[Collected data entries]
►

-- ==== Sys2Proof/Proofs/BreakerCases.lean ====
section
/-!
SUPPORT. A trip and a position event by the state of the breaker, and the limits that end in FAILED (R60 to R73, R97, R98).
-/

namespace Sys2Proof.Machine

/-! ### Trips (R66) -/

section
variable {s : State}

theorem trip_of_closed (h : s.brk.state = .closed) (src : TripSource) : s.trip src = s.beginOpening src := by
  simp [State.trip, h]

theorem trip_of_closing (h : s.brk.state = .closing) (src : TripSource) : s.trip src =
    ((s.onBrk fun b => { b with closeOut := false, closeTimer := none, mark := false }).beginOpening src).tell
      (.closeAborted src) := by
  simp [State.trip, h]

theorem trip_of_opening (h : s.brk.state = .opening) (src : TripSource) :
    s.trip src = s.onBrk fun b => { b with sources := addSource src b.sources } := by
  simp [State.trip, h]

theorem trip_of_failed (h : s.brk.state = .failed) (src : TripSource) : s.trip src = s.onBrk fun b => { b with
    tripOut := true, openTimer := some s.station.openLimit, sources := addSource src b.sources } := by
  simp [State.trip, h]

theorem mem_addSource (src : TripSource) (xs : List TripSource) : src ∈ addSource src xs := by
  unfold addSource
  split
  next h => simpa using h
  next => simp

end

/-- Settles O24. -/
theorem tripByState : Obligations.TripByState := fun src s =>
  ⟨fun h => trip_of_opened h src, fun h => by rw [trip_of_closing h]; exact ⟨rfl, rfl⟩, fun h => trip_of_closed h src,
    fun h => trip_of_opening h src, fun h => trip_of_failed h src⟩

/-! ### The station's own intertrip (R97, R98) -/

theorem tracking_eq (f : State → State) (s : State) :
    ∃ r, State.tracking f s = (f s).onLink fun l => { l with statusRequest := r } := changeStatus_eq s (f s)

/-- Of the Zone Unit's record the judgment brings one bit into line, and places its frame (R97). -/
theorem judgeIntertrip_eq (s : State) : ∃ link, s.judgeIntertrip =
    { s with link := link, zone := { s.zone with intertripAsserted := s.intertripDemanded } } := by
  unfold State.judgeIntertrip
  split
  next same => exact ⟨s.link, by rw [eq_of_beq same]⟩
  next =>
    obtain ⟨r, h⟩ := tracking_eq (fun s => (s.placeUrgent (.intertrip s.intertripDemanded)).onZone fun z =>
      { z with intertripAsserted := s.intertripDemanded }) s
    exact ⟨_, h⟩

theorem breakerFailureBegins_eq (s : State) : ∃ link, s.breakerFailureBegins =
    { s with link := link, zone := { s.zone with breakerFailure := true, intertripAsserted := true } } :=
  judgeIntertrip_eq (s.onZone fun z => { z with breakerFailure := true })

theorem breakerFailureEnds_eq (s : State) : ∃ link asserted, s.breakerFailureEnds =
    { s with link := link, zone := { s.zone with breakerFailure := false, intertripAsserted := asserted } } := by
  obtain ⟨link, h⟩ := judgeIntertrip_eq (s.onZone fun z => { z with breakerFailure := false })
  exact ⟨link, _, h⟩

/-! ### Position events (R60, R61) -/

/-- The state with the contact pair at a value. -/
def State.contacts (a b : Bool) (s : State) : State := { s with pins := { s.pins with auxA := a, auxB := b } }

/-- The state with the READY input at a value. -/
def State.readyAt (on : Bool) (s : State) : State := { s with pins := { s.pins with ready := on } }

section
variable {a b : Bool} {s : State}

theorem exec_positionEvent_of_same (ha : s.pins.auxA = a) (hb : s.pins.auxB = b) : exec (.positionEvent a b) s = .next s :=
  if_pos (by simp [ha, hb])

theorem exec_positionEvent_of_change (h : ¬ (s.pins.auxA = a ∧ s.pins.auxB = b)) :
    exec (.positionEvent a b) s = event State.takePosition (s.contacts a b) :=
  if_neg (by simpa using h)

theorem exec_positionEvent (hc : s.settings.state = .configured) (h : ¬ (s.pins.auxA = a ∧ s.pins.auxB = b)) :
    exec (.positionEvent a b) s = .next (State.finish (s.contacts a b) (s.contacts a b).takePosition) :=
  (exec_positionEvent_of_change h).trans (event_of_configured (s := s.contacts a b) _ hc)

theorem event_of_not_configured (f : State → State) (h : s.settings.state ≠ .configured) : event f s = .next s := by
  simp [event, State.configured, h]

theorem exec_readyInputChange_of_change {on : Bool} (h : s.pins.ready ≠ on) :
    exec (.readyInputChange on) s = event State.generatorReadyChange (s.readyAt on) :=
  if_neg (by simpa using h)

theorem position_contacts_closed (s : State) : (s.contacts true false).position = .closed := rfl
theorem position_contacts_opened (s : State) : (s.contacts false true).position = .opened := rfl

theorem position_contacts_same : (s.contacts a a).position = .travelling ∨ (s.contacts a a).position = .invalid := by
  cases a
  · exact .inl rfl
  · exact .inr rfl

theorem position_opened_iff : s.position = .opened ↔ s.pins.auxA = false ∧ s.pins.auxB = true := by
  unfold State.position
  cases s.pins.auxA <;> cases s.pins.auxB <;> decide

end

/-- Settles O20. -/
theorem inputsAreFollowed : Obligations.InputsAreFollowed := by
  intro a b on s
  refine ⟨exec_positionEvent_of_same, fun h => if_pos (by simp [h]), fun h => ⟨?_, ?_⟩, fun hc h => ?_, fun hc h => ?_⟩
  · by_cases same : s.pins.auxA = a ∧ s.pins.auxB = b
    · obtain ⟨rfl, rfl⟩ := same
      exact exec_positionEvent_of_same rfl rfl
    · exact (exec_positionEvent_of_change same).trans (event_of_not_configured (s := s.contacts a b) _ h)
  · by_cases same : s.pins.ready = on
    · subst same
      exact if_pos (by simp)
    · rw [exec_readyInputChange_of_change same]
      exact event_of_not_configured (s := s.readyAt on) _ h
  · exact ⟨_, exec_positionEvent hc h, (((Within.refl _ _).takePosition rfl).finish _).frame⟩
  · refine ⟨_, (exec_readyInputChange_of_change h).trans (event_of_configured (s := s.readyAt on) _ hc), ?_⟩
    exact (((Within.refl _ _).generatorReadyChange).finish _).frame

/-! ### Positions by the breaker state (R64, R67, R68, R70, R71) -/

section
variable {s : State}

theorem takePosition_of_closing_closed (h : s.brk.state = .closing) (hp : s.position = .closed) :
    s.takePosition = s.reachClosed := by
  simp [State.takePosition, h, hp]

theorem takePosition_of_closing_opened (h : s.brk.state = .closing) (hp : s.position = .opened) : s.takePosition = s := by
  simp [State.takePosition, h, hp]

theorem takePosition_of_closing_neither (h : s.brk.state = .closing) (hp : s.position = .travelling ∨ s.position = .invalid) :
    s.takePosition = s.onBrk fun b => { b with closeOut := false } := by
  obtain hp | hp := hp <;> simp [State.takePosition, h, hp]

theorem takePosition_of_opening_opened (h : s.brk.state = .opening) (hp : s.position = .opened) :
    s.takePosition = s.reachOpen := by
  simp [State.takePosition, h, hp]

theorem takePosition_of_failed (h : s.brk.state = .failed) : s.takePosition = s.leaveFailed := by
  simp [State.takePosition, h]

/-- A position other than open ends neither an opening nor a failure. -/
theorem takePosition_of_not_opened (h : s.brk.state = .opening ∨ s.brk.state = .failed) (hp : s.position ≠ .opened) :
    s.takePosition = s := by
  obtain h | h := h
  · simp [State.takePosition, h, hp]
  · simp [State.takePosition, h, State.leaveFailed, hp]

theorem takePosition_of_watch (h : s.brk.state = .opened) (hw : s.brk.watch = true) : s.takePosition = s := by
  simp [State.takePosition, h, hw]

theorem takePosition_of_outside (h : s.brk.state = .closed ∨ (s.brk.state = .opened ∧ s.brk.watch = false)) :
    s.takePosition = s.outsidePosition := by
  obtain h | ⟨h, hw⟩ := h
  · simp [State.takePosition, h]
  · simp [State.takePosition, h, hw]

theorem leaveFailed_of_currents (hp : s.currentsBelow = false) : s.leaveFailed = s := by
  simp [State.leaveFailed, hp]

/-- FAILED left for OPEN: the breaker record and the hand-on (R70). -/
theorem leaveFailed_of_opened (hp : s.position = .opened) (hc : s.currentsBelow = true) :
    s.leaveFailed.brk = { s.brk with state := .opened, tripOut := false, openTimer := none, origin := .none } ∧
    s.leaveFailed.news = s.news ++ [.opened s.brk.sources] ∧
    (s.brk.origin = .noOpen → s.leaveFailed.zone.breakerFailure = false) := by
  unfold State.leaveFailed
  rw [if_pos (by simp [hp, hc])]
  obtain ⟨link, asserted, ends⟩ := breakerFailureEnds_eq
    (s.onBrk fun b => { b with state := .opened, tripOut := false, openTimer := none, origin := .none })
  by_cases ho : s.brk.origin = .noOpen
  · simp [ho, ends]
  · simp [ho]

/-- A position that is neither starts the disagreement timer once (R71). -/
theorem outsidePosition_of_neither (hp : s.position = .travelling ∨ s.position = .invalid) : s.outsidePosition =
    s.onBrk fun b => { b with disagreementTimer :=
      if b.disagreementTimer.isSome then b.disagreementTimer else some s.station.disagreementLimit } := by
  have waits : s.outsidePosition = if s.brk.disagreementTimer.isSome then s else
      s.onBrk fun b => { b with disagreementTimer := some s.station.disagreementLimit } := by
    unfold State.outsidePosition
    obtain hp | hp := hp <;> rw [hp] <;> cases s.brk.state <;> rfl
  rw [waits, State.onBrk, State.onBrk]
  split <;> rfl

end

/-- Settles O21. -/
theorem positionsDuringAClose : Obligations.PositionsDuringAClose := by
  intro a s hc hs
  refine ⟨fun h => ?_, fun h => ?_, fun h => ?_⟩
  · have closed := takePosition_of_closing_closed (s := s.contacts true false) hs rfl
    exact ⟨_, _, (s.contacts true false |>.onBrk fun b => { b with
      state := .closed, closeOut := false, closeTimer := none, mark := false }).tell (.closed s.brk.mark),
      exec_positionEvent hc h, rfl, rfl, rfl, closed⟩
  · exact ⟨_, _, exec_positionEvent hc h, rfl,
      takePosition_of_closing_neither (s := s.contacts a a) hs position_contacts_same⟩
  · have stays := takePosition_of_closing_opened (s := s.contacts false true) hs rfl
    refine ⟨_, s.contacts false true, exec_positionEvent hc h, ?_, rfl⟩
    rw [stays]

/-- Settles O22. -/
theorem openPositionEndsTheOpening : Obligations.OpenPositionEndsTheOpening := by
  refine ⟨fun s hc h => ?_, fun a b s hc h hp hs => ?_⟩
  · refine ⟨_, _, exec_positionEvent hc h, rfl, fun hs => ?_, fun hs below => ?_, fun hs above => ?_⟩
    · rw [takePosition_of_opening_opened (s := s.contacts false true) hs rfl]
      refine ⟨rfl, ?_⟩
      have same : (s.contacts false true).currentsBelow = s.currentsBelow := rfl
      unfold State.reachOpen
      rw [same]
      split <;> rfl
    · obtain ⟨brk, news, failure⟩ := leaveFailed_of_opened (s := s.contacts false true) rfl below
      rw [takePosition_of_failed (s := s.contacts false true) hs]
      exact ⟨news, brk, fun ho => (((Within.refl {} _).finish _).failure rfl).trans (failure ho)⟩
    · rw [takePosition_of_failed (s := s.contacts false true) hs,
        leaveFailed_of_currents (s := s.contacts false true) above]
      rfl
  · have stays := takePosition_of_not_opened (s := s.contacts a b) hs fun p => hp (position_opened_iff.mp p)
    refine ⟨_, s.contacts a b, exec_positionEvent hc h, ?_, rfl⟩
    rw [stays]

/-- Settles O23. -/
theorem positionsOutsideAnOperation : Obligations.PositionsOutsideAnOperation := by
  intro a b s hc h
  refine ⟨_, _, exec_positionEvent hc h, rfl, ?_, ?_, ?_, ?_, ?_, ?_⟩
  · rintro hs rfl rfl
    rw [takePosition_of_outside (s := s.contacts false true) (.inl hs)]
    simp only [State.outsidePosition, position_contacts_opened, show (s.contacts false true).brk.state = .closed from hs]
    exact ⟨rfl, rfl⟩
  · rintro hs hw rfl rfl
    rw [takePosition_of_outside (s := s.contacts true false) (.inr ⟨hs, hw⟩)]
    simp only [State.outsidePosition, position_contacts_closed, show (s.contacts true false).brk.state = .opened from hs]
    exact ⟨rfl, rfl⟩
  · rintro hs rfl
    rw [takePosition_of_outside (s := s.contacts a a) hs, outsidePosition_of_neither position_contacts_same]
    rfl
  · rintro hs rfl rfl
    rw [takePosition_of_outside (s := s.contacts true false) (.inl hs)]
    simp only [State.outsidePosition, position_contacts_closed, show (s.contacts true false).brk.state = .closed from hs]
    rfl
  · rintro hs hw rfl rfl
    rw [takePosition_of_outside (s := s.contacts false true) (.inr ⟨hs, hw⟩)]
    simp only [State.outsidePosition, position_contacts_opened, show (s.contacts false true).brk.state = .opened from hs]
    rfl
  · intro hs hw
    rw [takePosition_of_watch (s := s.contacts a b) hs hw]
    rfl

/-! ### The open limit (R66, R69, R98) -/

/-- The breaker record as the open limit leaves it under an opening. -/
theorem openLimitExpired_of_opening {s : State} (h : s.brk.state = .opening ∨ (s.brk.state = .opened ∧ s.brk.watch = true)) :
    s.openLimitExpired.brk = { s.brk with
      state := .failed, origin := .noOpen, watch := false, tripOut := false, openTimer := none } ∧
    s.openLimitExpired.fault.pending.get .breakerNoOpen = true ∧ s.openLimitExpired.fault.lockout = true ∧
    s.openLimitExpired.zone.breakerFailure = true ∧ s.openLimitExpired.zone.intertripAsserted = true := by
  have lockout (t : State) : t.severityOf .breakerNoOpen = .lockout := severity_of_table t _ rfl
  unfold State.openLimitExpired
  rw [if_pos (by simpa using h)]
  generalize hf : s.onBrk (fun b => { b with
    state := .failed, origin := .noOpen, watch := false, tripOut := false, openTimer := none }) = f
  have failed : f.brk = { s.brk with
      state := .failed, origin := .noOpen, watch := false, tripOut := false, openTimer := none } := by rw [← hf]; rfl
  obtain ⟨link, begins⟩ := breakerFailureBegins_eq (f.raise .breakerNoOpen f.latestContext)
  have brk := raise_brk (s := f) (k := .breakerNoOpen) f.latestContext (by rw [failed]; simp) (by rw [lockout]; simp)
  dsimp only
  rw [begins]
  exact ⟨brk.trans failed, raise_pending _ _ _, raise_lockout _ (lockout f), rfl, rfl⟩

/-- Settles O27. -/
theorem openLimitFailsTheBreaker : Obligations.OpenLimitFailsTheBreaker := by
  intro s hc ht
  have after := (Within.refl {} s.openLimitExpired).finish s
  refine ⟨_, _, timerEvent_of_running (timer := (·.brk.openTimer)) State.openLimitExpired hc ht, rfl,
    (((Within.refl _ s).openLimitExpired rfl).finish s).frame, fun h => ?_, fun h => ?_⟩
  · obtain ⟨brk, pending, lockout, failure, asserted⟩ := openLimitExpired_of_opening h
    exact ⟨brk, after.stays _ pending, (after.failure rfl).trans failure, after.lockout lockout, asserted⟩
  · simp [State.openLimitExpired, h, State.onBrk]

/-! ### READY lost at a generator (R147) -/

section
variable {s : State}

theorem judgeAutonomous_eq (s : State) : ∃ d, s.judgeAutonomous = { s with disp := d } := by
  unfold State.judgeAutonomous
  split
  · split
    · split
      · exact ⟨s.disp, rfl⟩
      · exact ⟨_, rfl⟩
    · exact ⟨_, rfl⟩
  · exact ⟨s.disp, rfl⟩

theorem judgeStart_of_not_incomer (h : s.ownKind ≠ some .incomer) : s.judgeStart = s := by
  simp [State.judgeStart, State.changeoverIn, State.isIncomer, h]

theorem judgeOperation_eq (s : State) : ∃ p, s.judgeOperation = { s with port := p } := by
  unfold State.judgeOperation
  split
  · exact ⟨_, rfl⟩
  · split
    · exact ⟨_, rfl⟩
    · exact ⟨s.port, rfl⟩

/-- Away from an incomer, what is judged at the end of an event concerns the role record and the operation alone. -/
theorem wrapUp_of_not_incomer (h : s.ownKind ≠ some .incomer) : ∃ d p, s.wrapUp = { s with disp := d, port := p } := by
  obtain ⟨d, autonomous⟩ := judgeAutonomous_eq s
  obtain ⟨p, operation⟩ := judgeOperation_eq { s with disp := d }
  refine ⟨d, p, ?_⟩
  rw [State.wrapUp, autonomous, judgeStart_of_not_incomer (s := { s with disp := d }) h, operation]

◄

*WHAT TO DO*: Only one stretch is wanted, so please give again exactly the lines from the start of the data through the line containing "tripOut := true, openTimer", both ends included.

*RESULT OF THE TASK*:
-- ==== Sys2Proof/Proofs/BreakerCases.lean ====
section
/-!
SUPPORT. A trip and a position event by the state of the breaker, and the limits that end in FAILED (R60 to R73, R97, R98).
-/

namespace Sys2Proof.Machine

/-! ### Trips (R66) -/

section
variable {s : State}

theorem trip_of_closed (h : s.brk.state = .closed) (src : TripSource) : s.trip src = s.beginOpening src := by
  simp [State.trip, h]

theorem trip_of_closing (h : s.brk.state = .closing) (src : TripSource) : s.trip src =
    ((s.onBrk fun b => { b with closeOut := false, closeTimer := none, mark := false }).beginOpening src).tell
      (.closeAborted src) := by
  simp [State.trip, h]

theorem trip_of_opening (h : s.brk.state = .opening) (src : TripSource) :
    s.trip src = s.onBrk fun b => { b with sources := addSource src b.sources } := by
  simp [State.trip, h]

theorem trip_of_failed (h : s.brk.state = .failed) (src : TripSource) : s.trip src = s.onBrk fun b => { b with
    tripOut := true, openTimer := some s.station.openLimit, sources := addSource src b.sources } := by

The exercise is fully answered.